● Task to carry out
A verbatim reproduction of the lines below, from the line containing "rw [thenDo_next]" through the line containing "theorem takeByte_ignoresEnvironment (byte", both ends included, is the whole required output.

Start of Records shown

/-! ### The byte operations do not see the environment (R28, R74) -/

/-- `s` with the bytes that the source holds and the host's lines replaced. -/
def State.withEnvironment (s : State) (bytes : List Byte) (lines : List Line) : State :=
  { s with src := bytes, host := lines }

@[simp] theorem withEnvironment_buf (s : State) (bytes : List Byte) (lines : List Line) :
    (s.withEnvironment bytes lines).buf = s.buf := rfl

theorem handFrame_withEnvironment (s : State) (F bytes : List Byte) (lines : List Line) :
    (s.withEnvironment bytes lines).handFrame F =
      (s.handFrame F).withEnvironment bytes lines := rfl

/-- `f` leaves the source and the host's lines, and its outcome, a stop included, does not depend on
them. -/
def IgnoresEnvironment (f : State → Outcome) : Prop :=
  ∀ (s : State) (bytes : List Byte) (lines : List Line),
    f (s.withEnvironment bytes lines) = thenDo (f s) fun t => .next (t.withEnvironment bytes lines)

theorem appendByte_withEnvironment (i : Nat) (b : Byte) (len : Len) (s : State) (bytes : List Byte)
    (lines : List Line) :
    appendByte i b len (s.withEnvironment bytes lines) =
      thenDo (appendByte i b len s) fun t => .next (t.withEnvironment bytes lines) := by
  by_cases hi : i < Config.frameLen
  · rw [appendByte_next b len _ hi, appendByte_next b len s hi]
    rfl
  · rw [appendByte, appendByte, storeByte_fault b _ hi, storeByte_fault b s hi]
    rfl

theorem execDecode_ignoresEnvironment : IgnoresEnvironment execDecode := by
  intro s bytes lines
  obtain ⟨u, hu, hframe⟩ := execDecode_within s
  have := execDecode_withSurroundings s (s.withEnvironment bytes lines)
  rw [hu, thenDo_next] at this ⊢
  rw [hframe] at this ⊢
  exact this

theorem endFrame_withEnvironment (s : State) (bytes : List Byte) (lines : List Line) :
    endFrame (s.withEnvironment bytes lines) = (endFrame s).withEnvironment bytes lines := by
  cases hr : s.dec.result with
  | none => simp [endFrame, State.emitResult, State.withEnvironment, hr, State.clearBuffer]
  | some r =>
    rw [endFrame_of_result hr, endFrame_of_result (s := s.withEnvironment bytes lines) hr]
    rfl

theorem execRxComplete_ignoresEnvironment (byte : Byte) : IgnoresEnvironment (execRxComplete byte) := by
  intro s bytes lines
  rw [execRxComplete, execRxComplete, appendByte_withEnvironment, thenDo_assoc, thenDo_assoc]
  refine thenDo_congr fun t _ => ?_
  rw [thenDo_next]
  cases hread : Memory.readBytes t.buf 0 Config.frameLen with
  | none => simp only [withEnvironment_buf, hread, thenDo_fault]
  | some F =>
    have hdecode := execDecode_ignoresEnvironment (t.handFrame F) bytes lines
    simp only [withEnvironment_buf, hread, handFrame_withEnvironment, hdecode, thenDo_assoc,
      thenDo_next, endFrame_withEnvironment]

/-- Each row of the operation map ignores the environment (R40). -/
theorem exec_decodeKey_ignoresEnvironment (k : Key) : IgnoresEnvironment (exec (decodeKey k)) := by
  unfold decodeKey
  split_ifs
  · exact fun _ _ _ => rfl
  · exact appendByte_withEnvironment 0 Config.header 1
  · exact fun _ _ _ => rfl
  · exact execRxComplete_ignoresEnvironment _
  · exact fun s => appendByte_withEnvironment s.len.toNat _ (s.len + 1) s

theorem takeByte_ignoresEnvironment (byte : Byte) : IgnoresEnvironment (takeByte byte) := fun s =>
  exec_decodeKey_ignoresEnvironment (mkKey s.len byte) s

end Sys2Proof.Machine
end

section
/-! PROOFS. DRAIN, one byte at a time: it is its byte steps, it completes from the invariant, it may be cut
into chunks, and the bytes after a header are one frame. -/

namespace Sys2Proof.Machine

/-! ### DRAIN by recursion on the source's bytes (R52) -/

theorem execDrain_nil {s : State} (h : s.src = []) : execDrain s = .next s := by
  rw [execDrain, h]
  rfl

/-- DRAIN takes the oldest byte, then as many as were left behind it. -/
theorem execDrain_cons {s : State} {byte : Byte} {bytes : List Byte} (h : s.src = byte :: bytes) :
    execDrain s = thenDo (takeByte byte { s with src := bytes }) (syncSteps bytes.length) := by
  rw [execDrain, h, List.length_cons, syncSteps, syncStep_eq_exec h]
  rfl

/-- DRAIN takes the oldest byte, whatever else the environment holds, then goes on with the rest. -/
theorem execDrain_withEnvironment_cons (s : State) (byte : Byte) (bytes : List Byte)
    (lines : List Line) :
    execDrain (s.withEnvironment (byte :: bytes) lines) =
      thenDo (takeByte byte s) fun t => execDrain (t.withEnvironment bytes lines) := by
  have htake := takeByte_ignoresEnvironment byte s bytes lines
  have hrest : { s.withEnvironment (byte :: bytes) lines with src := bytes } =
    s.withEnvironment bytes lines := rfl
  rw [execDrain_cons rfl, hrest, htake, thenDo_assoc]
  rfl

/-- Settles O13: with no byte counted, no byte step is run. -/
theorem drainOfEmptySourceDoesNothing : Obligations.DrainOfEmptySourceDoesNothing :=
  ⟨rfl, fun _ => execDrain_nil⟩

/-! ### DRAIN as steps of the machine (R47) -/

/-- A byte-step line runs the operation that the source's oldest byte selects. -/
theorem step_byteStep (s : State) (byte : Byte) (bytes : List Byte) (lines : List Line) :
    step (s.withEnvironment (byte :: bytes) (.byteStep :: lines)) =
      thenDo (takeByte byte s) fun t => .next (t.withEnvironment bytes lines) := by
  rw [← takeByte_ignoresEnvironment byte s bytes lines]
  exact step_of_decode_key (fetch_byteStep rfl rfl) rfl rfl

theorem execDrain_eq_runSteps (s : State) (bytes : List Byte) (lines : List Line) :
    execDrain (s.withEnvironment bytes lines) = runSteps bytes.length
      (s.withEnvironment bytes (List.replicate bytes.length .byteStep ++ lines)) := by
  induction bytes generalizing s with
  | nil => rfl
  | cons byte bytes ih =>
    rw [execDrain_withEnvironment_cons, List.length_cons, List.replicate_succ, List.cons_append,
      runSteps, step_byteStep, thenDo_assoc]
    exact thenDo_congr fun t _ => ih t

/-- Settles O15: by induction on the source's bytes, each taken by one byte-step line. -/
theorem drainIsItsByteSteps : Obligations.DrainIsItsByteSteps := fun s =>
  execDrain_eq_runSteps s s.src s.host

/-! ### DRAIN from the invariant (R56) -/

/-- `n` bytes may have taken the synchronizer from `s` to `t`: the invariant holds, only the fields a
byte operation sets have changed, and each new result event has used 23 bytes of those held and
received. -/
structure Received (n : Nat) (s t : State) : Prop where
  inv : t.Inv
  frame : t = { s with len := t.len, buf := t.buf, trace := t.trace, dec := t.dec, choices := t.choices }
  outputs : ∃ new, t.trace = s.trace ++ new ∧
    23 * (resultsOf new).length + t.len.toNat ≤ s.len.toNat + n

theorem Received.src_eq {n : Nat} {s t : State} (h : Received n s t) : t.src = s.src :=
  (congrArg State.src h.frame).trans rfl

theorem Received.host_eq {n : Nat} {s t : State} (h : Received n s t) : t.host = s.host :=
  (congrArg State.host h.frame).trans rfl

theorem Received.trans {m n : Nat} {s t u : State} (h : Received m s t) (h' : Received n t u) :
    Received (m + n) s u where
  inv := h'.inv
  frame := by
    have hu := h'.frame
    rwa [h.frame] at hu
  outputs := by
    obtain ⟨new, hnew, hle⟩ := h.outputs
    obtain ⟨new', hnew', hle'⟩ := h'.outputs
    refine ⟨new ++ new', by rw [hnew', hnew, List.append_assoc], ?_⟩
    rw [resultsOf_append, List.length_append]
    omega

/-- Both states may hold other bytes in the source. -/
theorem Received.withSource {n : Nat} {s t : State} (h : Received n s t) (bytes : List Byte) :
    Received n { s with src := bytes } { t with src := bytes } where
  inv := h.inv
  frame := congrArg (fun u : State => { u with src := bytes }) h.frame
  outputs := h.outputs

/-- Under the invariant a byte is always taken. -/
theorem takeByte_received (byte : Byte) {s : State} (hs : s.Inv) :
    ∃ t, takeByte byte s = .next t ∧ Received 1 s t := by
  obtain ht | ⟨hle, hheader, ht⟩ | ⟨h22, u, r, new, htrace, hnew, ht⟩ := takeByte_cases byte hs
  · exact ⟨s, ht, hs, rfl, [], (List.append_nil _).symm, by simp [resultsOf]⟩
  · have hlen : (s.len + 1).toNat = s.len.toNat + 1 := by bv_omega
    exact ⟨_, ht, inv_of_append hs hle hheader rfl rfl, rfl, [], (List.append_nil _).symm,
      le_of_eq ((Nat.zero_add _).trans hlen)⟩
  · refine ⟨_, ht, inv_of_empty rfl rfl, rfl, new ++ [.result r], ?_, ?_⟩
    · rw [← List.append_assoc, ← htrace]
      rfl
    · rw [resultsOf_append, hnew, h22]
      exact le_rfl

/-- DRAIN from the invariant takes every byte of the source. -/
theorem execDrain_received {s : State} (hs : s.Inv) :
    ∃ t, execDrain s = .next t ∧ Received s.src.length { s with src := [] } t := by
  induction hsrc : s.src generalizing s with
  | nil =>
    refine ⟨s, execDrain_nil hsrc, hs, ?_, [], (List.append_nil _).symm, by simp [resultsOf]⟩
    rw [← hsrc]
  | cons byte bytes ih =>
    obtain ⟨t, ht, hstep⟩ := takeByte_received byte (s := { s with src := bytes }) hs
    have htsrc : t.src = bytes := hstep.src_eq
    obtain ⟨u, hu, hrest⟩ := ih hstep.inv htsrc
    refine ⟨u, by rw [execDrain_cons hsrc, ht, thenDo_next, ← hu, execDrain, htsrc], ?_⟩
    rw [List.length_cons, Nat.add_comm]
    exact (hstep.withSource []).trans hrest

/-- Settles O14: no byte taken under the invariant stops the machine or touches the configuration. -/
theorem drainConsumesEveryCountedByte : Obligations.DrainConsumesEveryCountedByte := by
  intro s hs
  obtain ⟨t, ht, hreceived⟩ := execDrain_received hs
  obtain ⟨new, hnew, -⟩ := hreceived.outputs
  have hsrc : t.src = [] := hreceived.src_eq
  have hframe := hreceived.frame
  rw [← hsrc] at hframe
  exact ⟨t, new, ht, hsrc, hreceived.inv, hnew, hframe⟩

/-- Settles O19: each result event uses 23 of the bytes held at the start and received. -/
theorem completionsAreBounded : Obligations.CompletionsAreBounded := by
  intro s hs
  obtain ⟨t, ht, hreceived⟩ := execDrain_received hs
  obtain ⟨new, hnew, hle⟩ := hreceived.outputs
  obtain ⟨hlen, -⟩ := hreceived.inv
  refine ⟨t, new, ht, hnew, ?_, hlen⟩
  dsimp only at hle
  omega

/-! ### Chunks and junk (R53) -/

/-- One DRAIN of two chunks is a DRAIN of the first, then a DRAIN of the second. -/
theorem execDrain_append (s : State) (a b : List Byte) (lines : List Line) :
    execDrain (s.withEnvironment (a ++ b) lines) =
      thenDo (execDrain (s.withEnvironment a lines)) fun u =>
        execDrain (u.withEnvironment b lines) := by
  induction a generalizing s with
  | nil => rfl
  | cons byte a ih =>
    rw [List.cons_append, execDrain_withEnvironment_cons, execDrain_withEnvironment_cons, thenDo_assoc]
    exact thenDo_congr fun t _ => ih t

/-- In SEEKING, bytes that are no header are skipped one by one. -/
theorem execDrain_junk {s : State} (h0 : s.len = 0) {junk : List Byte}
    (hjunk : ∀ x ∈ junk, x ≠ 0x55) (rest : List Byte) (lines : List Line) :
    execDrain (s.withEnvironment (junk ++ rest) lines) = execDrain (s.withEnvironment rest lines) := by
  induction junk with
  | nil => rfl
  | cons x junk ih =>
    rw [List.forall_mem_cons] at hjunk
    obtain ⟨hx, hjunk⟩ := hjunk
    rw [List.cons_append, execDrain_withEnvironment_cons, takeByte_skip h0 hx, thenDo_next, ih hjunk]

/-- Settles O16: DRAIN of the first chunk completes and leaves the host's lines, so the second one goes on
from there; junk in SEEKING is skipped. -/
theorem drainChunkingInvariance : Obligations.DrainChunkingInvariance := by
  refine ⟨fun s a b hs => ?chunks, fun s junk rest h0 hjunk => execDrain_junk h0 hjunk rest s.host⟩
  case chunks =>
    obtain ⟨u, hu, hreceived⟩ := execDrain_received (s := { s with src := a }) hs
    have hhost : u.host = s.host := hreceived.host_eq
    have happend := execDrain_append s a b s.host
    have ha : execDrain (s.withEnvironment a s.host) = .next u := hu
    rw [ha, thenDo_next, ← hhost] at happend
    refine ⟨u, hu, ?_⟩
    rw [← hhost]
    exact happend.symm

/-! ### The bytes after a header (R50, R54) -/

theorem appended_inv {s : State} (byte : Byte) (hs : s.Inv) (hle : s.len.toNat ≤ 21)
    (hheader : s.len = 0 → byte = Config.header) : (s.appended byte).Inv :=
  inv_of_append hs hle hheader rfl rfl

theorem appended_len_toNat {s : State} (byte : Byte) (hle : s.len.toNat ≤ 21) :
    (s.appended byte).len.toNat = s.len.toNat + 1 := by
  show (s.len + 1).toNat = _
  bv_omega

/-- The buffered bytes, then the one appended. -/
theorem appended_bytes {s : State} (byte : Byte) (hs : s.Inv) :
    (s.appended byte).buf.map Prod.snd = s.buf.map Prod.snd ++ [byte] := by
  obtain ⟨-, hlive, -⟩ := hs
  show (Memory.write s.buf s.len.toNat byte).map Prod.snd = _
  rw [write_append (live_lt hlive), List.map_append]
  rfl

End of Records shown

● Answer for this exercise
  rw [thenDo_next]
  cases hread : Memory.readBytes t.buf 0 Config.frameLen with
  | none => simp only [withEnvironment_buf, hread, thenDo_fault]
  | some F =>
    have hdecode := execDecode_ignoresEnvironment (t.handFrame F) bytes lines
    simp only [withEnvironment_buf, hread, handFrame_withEnvironment, hdecode, thenDo_assoc,
      thenDo_next, endFrame_withEnvironment]

/-- Each row of the operation map ignores the environment (R40). -/
theorem exec_decodeKey_ignoresEnvironment (k : Key) : IgnoresEnvironment (exec (decodeKey k)) := by
  unfold decodeKey
  split_ifs
  · exact fun _ _ _ => rfl
  · exact appendByte_withEnvironment 0 Config.header 1
  · exact fun _ _ _ => rfl
  · exact execRxComplete_ignoresEnvironment _
  · exact fun s => appendByte_withEnvironment s.len.toNat _ (s.len + 1) s

theorem takeByte_ignoresEnvironment (byte : Byte) : IgnoresEnvironment (takeByte byte) := fun s =>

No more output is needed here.